-- ==== Sys2Proof/Machine/Loops.lean ====
section
/-!
DEFINITION. The loop engine and the cable models (R193 to R210): bindings, loops, faults and presets, the two-node cable
model, its prediction, limit and trips; with the commands of the chapter.
-/
namespace Sys2Proof.Machine
open Sys2Proof

/-- Fields of a binding (Table 8-2). -/
def Bind.inst (b : Nat) : Nat := field b 0 16
def Bind.quantity (b : Nat) : Nat := field b 16 8
def Bind.kind (b : Nat) : Nat := field b 24 8

/-- A loop and a cable before any run. -/
def LoopSt.none : LoopSt :=
  ⟨List.replicate 8 0, List.replicate 8 0, 0, 0, false, false, false, false, false, false, false, 0, false, false⟩
def CableSt.none : CableSt := ⟨0, 0, 0, 0, false, false, Option.none, false, false, 0, 0, Option.none, Option.none⟩
def State.loop (s : State) (l : Nat) : LoopSt := Tab.get LoopSt.none s.loops l
def State.setLoop (s : State) (l : Nat) (k : LoopSt) : State := { s with loops := Tab.set s.loops l k }
def State.cable (s : State) (o : Nat) : CableSt := Tab.get CableSt.none s.cables o
def State.setCable (s : State) (o : Nat) (k : CableSt) : State := { s with cables := Tab.set s.cables o k }

/-- The sensor bindings of a cable in the order of Table 8-5: supply, return, ambient, flow, pin. -/
def cableSources : List Entry :=
  [Ent.SUPPLY_TEMP_SOURCE, Ent.RETURN_TEMP_SOURCE, Ent.AMBIENT_SOURCE, Ent.FLOW_SOURCE, Ent.PIN_TEMP_SOURCE]

/-- Greatest age in ticks of a remote point a loop reads (R199): REMOTE_MAX_AGE of the first outlet that names it (log entry 66), else
500 ms. A cable's sensor takes that of its own outlet. -/
def State.maxAge (s : State) (b : Nat) : Nat :=
  match (List.range 8).find? (fun o => cableSources.any (fun e => s.nat e o == b)) with
  | some o => msTicks (s.nat Ent.REMOTE_MAX_AGE o)
  | none => msTicks 500

/-- The value of a source (Table 8-3) as an F32 pattern, a remote point at most `age` ticks old; `none` where it is invalid (R199). -/
def State.source (s : State) (age b : Nat) : Option Nat :=
  let i := Bind.inst b
  let q := Bind.quantity b
  let v : Option Nat := match Bind.kind b with
    | 0 => some 0
    | 1 => if s.chanValid i then some (s.nat (if q == 1 then Ent.MCH_MIN else if q == 2 then Ent.MCH_MAX else Ent.MCH_VALUE) i) else none
    | 2 => if (s.loop i).fault then none else some (s.nat Ent.LOOP_OUTPUT i)
    | 3 => some (s.nat Ent.LOOP_SETPOINT i)
    | 4 => some (s.nat (match q with
        | 0 => Ent.T_COND | 1 => Ent.T_COOL | 2 => Ent.T_COND_PRED | 3 => Ent.CABLE_CURRENT_LIMIT | _ => Ent.COOLANT_FLOW) i)
    | 5 => s.groupQuantity i q
    | 6 => match Tab.find s.points (i * 256 + q) with
      | some r => if s.ticks ≤ r.sampled + age then some r.value else none
      | none => none
    | _ => none
  v.bind (fun x => if F32.special x then none else some x)

/-- An input of a loop. -/
def State.loopInput (s : State) (b : Nat) : Option Nat := s.source (s.maxAge b) b

/-- LOOP_STATUS (Table 8-1) and what is shown of a loop. -/
def State.showLoop (s : State) (l : Nat) : State :=
  let k := s.loop l
  (((s.setNat Ent.LOOP_STATUS l
    (pack [(0, 1, b2n (s.flag Ent.LOOP_ENABLE l)), (1, 1, b2n k.ran), (2, 1, b2n k.satHigh), (3, 1, b2n k.satLow), (4, 1, b2n k.slew),
      (5, 1, b2n k.invalid), (6, 1, b2n k.fault), (7, 1, b2n k.missed), (16, 16, k.satFrames)])).setNat Ent.LOOP_OUTPUT l k.out).setNat
    Ent.LOOP_INTEGRATOR l k.i)

/-- Beyond 10³⁰ or not finite (R200). -/
def tooLarge (b : Nat) : Bool := F32.special b || decide ((10 ^ 30 : Nat) < ratAbs (F32.toRat b))

/-- One biquad section (R196): x in, the section's output and new states. -/
def biquad (b0 b1 b2 a1 a2 x z1 z2 : Nat) : Nat × Nat × Nat :=
  let v := F32.add (F32.mul b0 x) z1
  (v, F32.add (F32.sub (F32.mul b1 x) (F32.mul a1 v)) z2, F32.sub (F32.mul b2 x) (F32.mul a2 v))

/-- The cascade: what comes out, the new states, and the first section whose state is not finite. -/
def State.cascade (s : State) (l : Nat) (k : LoopSt) (e : Nat) : Nat × List (Nat × Nat) × Option Nat :=
  (List.range (s.nat Ent.SECTION_COUNT l)).foldl (fun (acc : Nat × List (Nat × Nat) × Option Nat) j =>
    let c (q : Entry) : Nat := s.nat q l j
    let (v, n1, n2) := biquad (c Ent.LOOP_B0) (c Ent.LOOP_B1) (c Ent.LOOP_B2) (c Ent.LOOP_A1) (c Ent.LOOP_A2) acc.1
      (k.s1.getD j 0) (k.s2.getD j 0)
    (v, acc.2.1 ++ [(n1, n2)], if acc.2.2.isNone && (tooLarge n1 || tooLarge n2) then some j else acc.2.2)) (e, [], none)

/-- The period T of a loop in seconds. -/
def State.loopPeriod (s : State) (l : Nat) : Nat := F32.ofRat (((s.nat Ent.LOOP_DIVIDER l : Nat) : Rat) / 20000)

/-- What a run of a loop computes (R196) from e and f: u, uc, the new integrator, clamped high or low, slew limited. -/
def State.loopLaw (s : State) (l : Nat) (k : LoopSt) (x f : Nat) : Nat × Nat × Nat × Bool × Bool × Bool :=
  let c (e : Entry) : Nat := s.nat e l
  let t := s.loopPeriod l
  let ff := F32.mul (c Ent.LOOP_KFF) f
  let p := F32.mul (c Ent.LOOP_KP) x
  let lo := c Ent.LOOP_OUT_MIN
  let hi := c Ent.LOOP_OUT_MAX
  let i := if k.preset then F32.min hi (F32.max lo (F32.sub (F32.sub k.out p) ff)) else k.i
  let u := F32.add (F32.add p i) ff
  let u1 := F32.min hi (F32.max lo u)
  let d := F32.mul (c Ent.SLEW_MAX) t
  let u2 := if 0 < F32.toRat (c Ent.SLEW_MAX) then F32.min (F32.add k.out d) (F32.max (F32.sub k.out d) u1) else u1
  let step := F32.mul (F32.mul (c Ent.LOOP_KI) t) x
  let (uq, xq, cq) := (F32.toRat u, F32.toRat x, F32.toRat u2)
  let hold := (decide (cq < uq) && decide (0 < xq)) || (decide (uq < cq) && decide (xq < 0))
  let i1 := if c Ent.AW_MODE == 0 then (if hold then i else F32.add i step)
    else F32.add (F32.add i step) (F32.mul (F32.mul (c Ent.KAW) t) (F32.sub u2 u))
  (u, u2, i1, decide (F32.toRat hi < uq), decide (uq < F32.toRat lo), decide (F32.toRat u2 ≠ F32.toRat u1))

/-- A loop latches LOOP_FAULT and keeps its last output (R200). -/
def State.faultLoop (s : State) (l : Nat) (k : LoopSt) (sec : Nat) : State :=
  (s.setLoop l { k with fault := true, ran := true }).raise Evt.LOOP_FAULT l sec s.cycle

/-- The output goes to its target (Table 8-4). -/
def State.driveTarget (s : State) (l out : Nat) : State :=
  let b := s.nat Ent.OUT_TARGET l
  if Bind.kind b == 1 then s.lcDuty (Bind.inst b) (F32.toRat out) else s

/-- One loop that is due (R196, R199, R200). -/
def State.runLoop (s : State) (l : Nat) : State :=
  let k := s.loop l
  if k.fault then s.setLoop l { k with ran := false, missed := false }
  else
    let ins := [s.nat Ent.REF_SOURCE l, s.nat Ent.FB_SOURCE l, s.nat Ent.FF_SOURCE l]
    match ins.find? (fun b => (s.loopInput b).isNone) with
    | some b =>
      let s1 := s.setLoop l { k with invalid := true, ran := false, missed := false }
      if k.invalid then s1 else s1.raise Evt.LOOP_INPUT_INVALID l b 0
    | none =>
      let at_ (i : Nat) : Nat := (s.loopInput (ins.getD i 0)).getD 0
      let e := F32.sub (at_ 0) (at_ 1)
      let (x, states, bad) := s.cascade l k e
      let (u, uc, i1, hi, lo, slew) := s.loopLaw l k x (at_ 2)
      let k1 := { k with invalid := false, missed := false }
      let s1 := s.setNat Ent.LOOP_ERROR l e
      match bad with
      | some sec => s1.faultLoop l k1 sec
      | none =>
        if tooLarge i1 || tooLarge u then s1.faultLoop l k1 8
        else
          let z1 := states.map Prod.fst ++ k.s1.drop states.length
          let z2 := states.map Prod.snd ++ k.s2.drop states.length
          ((s1.setLoop l { k1 with s1 := z1, s2 := z2, i := i1, out := uc, ran := true, satHigh := hi, satLow := lo, slew := slew
                                   preset := false }).setNat Ent.LOOP_OUTPUT l uc).driveTarget l uc

/-- A loop is due in this cycle (R197). -/
def State.loopDue (s : State) (l : Nat) : Bool :=
  s.flag Ent.LOOP_ENABLE l && s.cycle % max 1 (s.nat Ent.LOOP_DIVIDER l) == s.nat Ent.LOOP_PHASE l

/-- Duty commanded on the pump channel of a cable, between 0 and 1, before it is quantised. -/
def State.pumpDuty (s : State) (o : Nat) : Rat :=
  let c := s.nat Ent.PUMP_CHANNEL o
  let k := s.lcs c
  if c ≥ 40 then 0
  else if s.nat Ent.LC_MODE c == 2 then k.asked else if k.cmd then 1 else 0

/-- A sensor of a cable: set, and its value where it is valid and within the range of R204. -/
def State.cableSensor (s : State) (o n : Nat) : Bool × Option Nat :=
  let b := s.nat (cableSources.getD n Ent.SUPPLY_TEMP_SOURCE) o
  let (lo, hi) : Rat × Rat := if n == 3 then (0, 1000) else (-40, 150)
  (Bind.kind b != 0, (s.source (msTicks (s.nat Ent.REMOTE_MAX_AGE o)) b).bind (fun v => if lo ≤ F32.toRat v ∧ F32.toRat v ≤ hi then some v else none))

/-- CABLE_SENSOR_FAULT (R204): the mask of faulty sensors, each new one reported once. -/
def State.cableFaults (s : State) (o : Nat) : State :=
  let bad := (List.range 5).filter (fun n => (s.cableSensor o n).1 && (s.cableSensor o n).2.isNone)
  let k := s.cable o
  let s1 := s.each (bad.filter (fun n => !bit k.faults n)) fun z n =>
    z.raise Evt.CABLE_SENSOR_FAULT o n (z.nat (cableSources.getD n Ent.SUPPLY_TEMP_SOURCE) o)
  s1.setCable o { k with faults := ofBits bad }

/-- COOLANT_FLOW (R204, R205): measured where FLOW_SOURCE is set and valid, else from the pump's duty; 0 under FLOW_LOW. -/
def State.coolantFlow (s : State) (o : Nat) : Nat :=
  let (set, v) := s.cableSensor o 3
  if (s.cable o).flowLow then 0
  else match set, v with
    | true, some x => x
    | _, _ => F32.mul (s.nat Ent.FLOW_PER_DUTY o) (F32.ofRat (s.pumpDuty o))

/-- A temperature as events report it, in 0.1 °C. -/
def deci (b : Nat) : Nat := word 32 (ratRound (F32.toRat b * 10))

/-- T_supply, T_return (where measured), T_ambient and the pin (where measured), as the model takes them in a cycle. -/
def State.cableTemps (s : State) (o : Nat) : Nat × Option Nat × Nat × Option Nat :=
  let get (n : Nat) : Option Nat := let (set, v) := s.cableSensor o n; if set then v else none
  let k := s.cable o
  let supply := if (s.cableSensor o 0).1 then (get 0).getD k.supply else 0
  (supply, get 1, if (s.cableSensor o 2).1 then (get 2).getD supply else 0, get 4)

/-- R206: a model without history. -/
def State.initCable (s : State) (o : Nat) : State :=
  let (supply, ret, _, pin) := s.cableTemps o
  let cool := ret.getD supply
  let cond := F32.add (match pin with | some p => F32.max cool p | none => cool) (s.nat Ent.SENSOR_MARGIN o)
  let s1 := (s.setNat Ent.T_COOL o cool).setNat Ent.T_COND o cond
  (s1.setCable o { s1.cable o with started := true }).raise Evt.CABLE_MODEL_INIT o (deci cond) (deci cool)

● PROBLEM DESCRIPTION
Reproduce, exactly as they stand in the data above, the lines from the one that holds "let u1 := F32.min hi (F32.max lo u)" to the one that holds "let i1 := if", inclusive.

● SOLVED EXERCISE
  let u1 := F32.min hi (F32.max lo u)
  let d := F32.mul (c Ent.SLEW_MAX) t
  let u2 := if 0 < F32.toRat (c Ent.SLEW_MAX) then F32.min (F32.add k.out d) (F32.max (F32.sub k.out d) u1) else u1
  let step := F32.mul (F32.mul (c Ent.LOOP_KI) t) x
  let (uq, xq, cq) := (F32.toRat u, F32.toRat x, F32.toRat u2)
  let hold := (decide (cq < uq) && decide (0 < xq)) || (decide (uq < cq) && decide (xq < 0))
  let i1 := if c Ent.AW_MODE == 0 then (if hold then i else F32.add i step)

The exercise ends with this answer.